# F10 SC Veterinary Disinfectant



## Brandon (Nov 3, 2017)

Hello everyone, I just purchased F10 as I have herd that it is the best cage cleaner/disinfectant from legit everyone and everywhere. I was just wondering how you dilute the solution? and how you use it in regards of cleaning? Do you use it on wood? or bedding?
Thanks.


----------



## Bl69aze (Nov 3, 2017)

There should be dilution ratios, you’d want a very dilute ratio for the times you change bedding and give everything a clean using f10, leave it for a few minutes then rinse/wipe off (wipe off inside the enclosure)

Use it on pretty much everything but the bedding, but again rinse it off if you use the f10

If you have some sort of big problem or buying an enclosure of other items, spray a ratio with more f10, should be called vet ratio or something.


----------



## Brandon (Nov 4, 2017)

Bl69aze said:


> There should be dilution ratios, you’d want a very dilute ratio for the times you change bedding and give everything a clean using f10, leave it for a few minutes then rinse/wipe off (wipe off inside the enclosure)
> 
> Use it on pretty much everything but the bedding, but again rinse it off if you use the f10
> 
> If you have some sort of big problem or buying an enclosure of other items, spray a ratio with more f10, should be called vet ratio or something.



cool thanks yeah I'm just curious how other people use it.


----------



## Bl69aze (Nov 4, 2017)

Brandon said:


> cool thanks yeah I'm just curious how other people use it.

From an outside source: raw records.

/-- The running sequence ends with a cause; a stop that was asked for it has been done (LFA_CTRL.STOP). -/
def State.lfaFinish (s : State) (cause : Nat) : State :=
  match s.lfa.seq with
  | none => s
  | some q => (State.lfaComplete { s with lfa := { s.lfa with seq := none } } q cause).set Reg.LFA_CTRL_STOP 0

/-- A STANDBY reports a burst: the ACTIVE's Fret, whether it was valid, its channels (R793). -/
def State.burstDone (s : State) (fret : Nat) (valid : Bool) (mask : Nat) : State :=
  s.tsuSendSeq 0x32 0 (leBytes 4 fret ++ leBytes 1 (ofBool valid) ++ leBytes 3 mask)

/-- LF stops at once (R147, R191, R192): the running sequence completes with a cause and nothing is driven; the channels of the Fret that is cut count as driven by its sequence. The Fret
that is cut counts neither among the Frets run nor among those not valid, of which the spec says nothing (DESIGN CHOICE, assumption 108). -/
def State.lfaStop (s : State) (cause : Nat) : State :=
  let c := s.cutFret
  let chs := match c.lfa.fret with | some f => f.slots.map (·.1) | none => []
  let own : Bool := match c.lfa.fret with | some f => f.issuer = 4 || f.issuer = 5 | none => false
  let s1 : State := if own then c.raiseDriven chs else { c with lfa := { c.lfa with seq := c.lfa.seq.map (fun q => { q with drove := (q.drove ++ chs).eraseDups }) } }
  let s2 := match c.lfa.fret with | some f => if f.issuer = 5 then s1.burstDone f.desc false (maskOf chs) else s1 | none => s1
  let s3 := s2.lfaFinish cause
  { s3 with lfa := { s3.lfa with fret := none, ringing := [], seeding := [] } }

/-! ## The Fret boundary (R179 to R191) -/

/-- OVERCURRENT Frets in a row (Table 04-4): the third and every later one sets DISABLED. What breaks a row the spec leaves open: Frets that do not drive the channel leave the count, and
a Fret that is cut counts for nothing (DESIGN CHOICE, assumption 108). -/
def State.countOc (f : Fret) (s : State) (ch : Nat) : State :=
  let n := if f.oc.contains ch then storeGet 0 s.lfa.ocCount ch + 1 else 0
  let s1 : State := { s with lfa := { s.lfa with ocCount := storeSet 0 s.lfa.ocCount ch n } }
  if 3 ≤ n ∧ s.regI Reg.LFA_CH_STAT_DISABLED ch = 0 then s1.latch Reg.LFA_CH_STAT_DISABLED ch else s1

/-- A capture: the sensed amplitude and phase of a driven slot go to LFA_CH_MEAS_n (R199). -/
def State.storeCapture (sensed : List (Nat × Nat × Nat)) (s : State) (ch : Nat) : State :=
  match sensed.find? (fun x => x.1 == ch) with
  | some x => (s.setI Reg.LFA_CH_MEAS_I_PK ch x.2.1).setI Reg.LFA_CH_MEAS_PHASE ch x.2.2
  | none => s

/-- The 4 bytes of LFA_CH_MEAS_n and LFA_CH_RING_n. -/
def State.measBytes (s : State) (ch : Nat) : List Byte := leBytes 4 (s.regI Reg.LFA_CH_MEAS_I_PK ch + 65536 * s.regI Reg.LFA_CH_MEAS_PHASE ch)
def State.ringBytes (s : State) (ch : Nat) : List Byte := leBytes 4 (s.regI Reg.LFA_CH_RING_DF ch + 65536 * s.regI Reg.LFA_CH_RING_Q ch)

/-- The running Fret ends: its driven cycles, captures, and its mark in its sequence. A scheduled ping Fret and a partner's burst are sequences of one Fret. -/
def State.fretEnd (s : State) (driven : List (Nat × Nat)) (sensed : List (Nat × Nat × Nat)) : State :=
  match s.lfa.fret with
  | none => s
  | some f =>
    let chs := f.slots.map (·.1)
    let s1 := chs.foldl (fun t ch => t.addDuty ch (s.drivenCycles f driven ch)) s
    let s2 := chs.foldl (State.countOc f) s1
    let s3 := if f.capture then chs.foldl (State.storeCapture sensed) s2 else s2
    let tell := match f.item with | some i => [(i, !f.bad, f.at_)] | none => []
    let l := { s3.lfa with fret := none, ringing := [], seeding := [], ended := s3.lfa.ended ++ tell }
    if f.issuer = 5 then (State.burstDone { s3 with lfa := l } f.desc (!f.bad) (maskOf chs)).raiseDriven chs
    else if f.issuer = 4 then State.raiseDriven { s3 with lfa := l } chs
    else
    match s3.lfa.seq with
    | none => { s3 with lfa := l }
    | some q =>
      let cal := if q.issuer = 3 then chs.filterMap (fun ch => (sensed.find? (fun x => x.1 == ch)).map (fun x => (ch, x.2.1, x.2.2))) else []
      let q1 := { q with
        frets := q.frets + 1, notValid := q.notValid + ofBool f.bad, drove := (q.drove ++ chs).eraseDups
        caps := if f.capture then f.named.foldl (fun m ch => putSlot m (16 * f.desc + ch) (s3.measBytes ch)) q.caps else q.caps
        rings := if f.kind = 3 then f.named.foldl (fun m ch => putSlot m (16 * f.desc + ch) (s3.ringBytes ch)) q.rings else q.rings, cal := q.cal ++ cal }
      { s3 with lfa := { l with seq := some q1 } }

/-- Move the running sequence past the Fret that it has run (R183): the descriptor's next run, or the one that NEXT names; none when it has run to its end. -/
def LfSeq.advance (q : LfSeq) (d : Descriptor) : Option LfSeq :=
  let p := q.plan.drop 1
  if 0 < q.left then some { q with plan := p, left := q.left - 1, withheld := 0, chained := d.chain }
  else if d.next = 0xFF then none
  else some { q with plan := p, desc := d.next, left := 256, withheld := 0, chained := d.chain }

/-- GLT writes the descriptor of the Fret that its sequence runs next (R187): KIND of the Fret, CHAIN on a DATA Fret with a successor in its frame, one run, NEXT the descriptor of the
Fret that follows; the slots, CAPTURE and what is reserved are the image's (DESIGN CHOICE, assumption 56). -/
def State.gltDescribe (s : State) (q : LfSeq) : State :=
  let d := s.descriptorAt q.desc
  if q.issuer ≠ 1 ∨ 240 ≤ q.desc ∨ 4 ≤ d.kind then s
  else
    let b0 := ofLe (s.bytes (fretRam + 16 * q.desc) 1)
    let kind := match q.plan.head?, q.tail with | some i, _ => i.kind | none, some t => t.2 | none, none => d.kind
    let chain := match q.plan.head? with | some i => if i.kind = 1 then !i.last else d.chain | none => d.chain
    let next := match (q.plan.drop 1).head?, q.tail with | some i, _ => i.desc | none, some t => t.1 | none, none => 0xFF
    s.setBytes (fretRam + 16 * q.desc) (leBytes 1 (kind + 8 * ofBool chain + (b0 - b0 % 16)) ++ [0] ++ leBytes 1 next)

/-- Whether a GLT sequence waits. -/
def State.gltWaits (s : State) : Bool := s.lfa.waiting.any (fun q => q.issuer == 1)

/-- A number of carrier cycles has passed since the last awaited reply or slot ended. -/
def State.quietFor (s : State) (cycles : Nat) : Bool :=
  match s.glt.sess with
  | some g => (match g.quiet with | some t => decide (cycles * 1000000 ≤ (s.now - t) * s.reg Reg.LFA_CARRIER_FREQ) | none => true)
  | none => true

/-- Whether replies or slots follow a frame. -/
def Downlink.answered : Downlink → Bool
  | .wake | .round _ | .nextSlot | .challenge _ | .again _ | .report _ _ _ => true
  | .measure _ | .halt _ | .release _ => false

/-- Whether GLT lets its sequence go on behind its plan: through the slots and replies that follow a frame (R186), in passive mode for at least 32 cycles after the reply (R227), and
until its next frame, when one waits, may start (R235). -/
def State.gltHolds (s : State) : Bool :=
  if s.gltWaits then !s.quietFor 64
  else match s.glt.sess with
    | none => false
    | some g => match g.step with
      | .air d => d.answered
      | .slots | .replies => true
      | _ => bit g.mode 0 && !s.quietFor 32

/-- The LF cap of Capo (R189). -/
def State.capBlocks (s : State) (d : Descriptor) : Bool := decide (s.pwr.lfCap < d.channels)

/-- The cycles that the duty check counts (R194). -/
def checkCycles (d : Descriptor) : Nat := if d.kind = 1 ∨ d.kind = 2 then 256 else if d.kind = 3 then 16 else 0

In a spray bottle, dilute with water


----------



## Brandon (Nov 4, 2017)

Bl69aze said:


> In a spray bottle, dilute with water



yeah thats what I plan to do thanks.


----------



## Buggster (Nov 5, 2017)

You don’t need to rinse off F10. You’re meant to leave it to dry.
It is 100% safe- if your snake was to drink it/roll around in it, it would have no adverse effect


----------



## Tarron (Nov 5, 2017)

Buggster said:


> You don’t need to rinse off F10. You’re meant to leave it to dry.
> It is 100% safe- if your snake was to drink it/roll around in it, it would have no adverse effect


So you can just spray it on your hides and whole enclosure and just let it air dry? I plan on letting jt air dry for a little bit then wipe of with paper towel. I just got a 2 hand tank that came with hide, wood things, and fake leaves and grass mat, what do I use to disinfect these things?


----------



## Bl69aze (Nov 5, 2017)

Tarron said:


> So you can just spray it on your hides and whole enclosure and just let it air dry? I plan on letting jt air dry for a little bit then wipe of with paper towel. I just got a 2 hand tank that came with hide, wood things, and fake leaves and grass mat, what do I use to disinfect these things?


Give it a spray with f10 leave it to dry or leave it for like 5minutes and things like a water bowl can get a rinse out, sure it’s not gonna hurt your animal but are you really going to risk it?


----------



## Tarron (Nov 5, 2017)

Bl69aze said:


> Give it a spray with f10 leave it to dry or leave it for like 5minutes and things like a water bowl can get a rinse out, sure it’s not gonna hurt your animal but are you really going to risk it?


Obviously not, that’s why I asked.


----------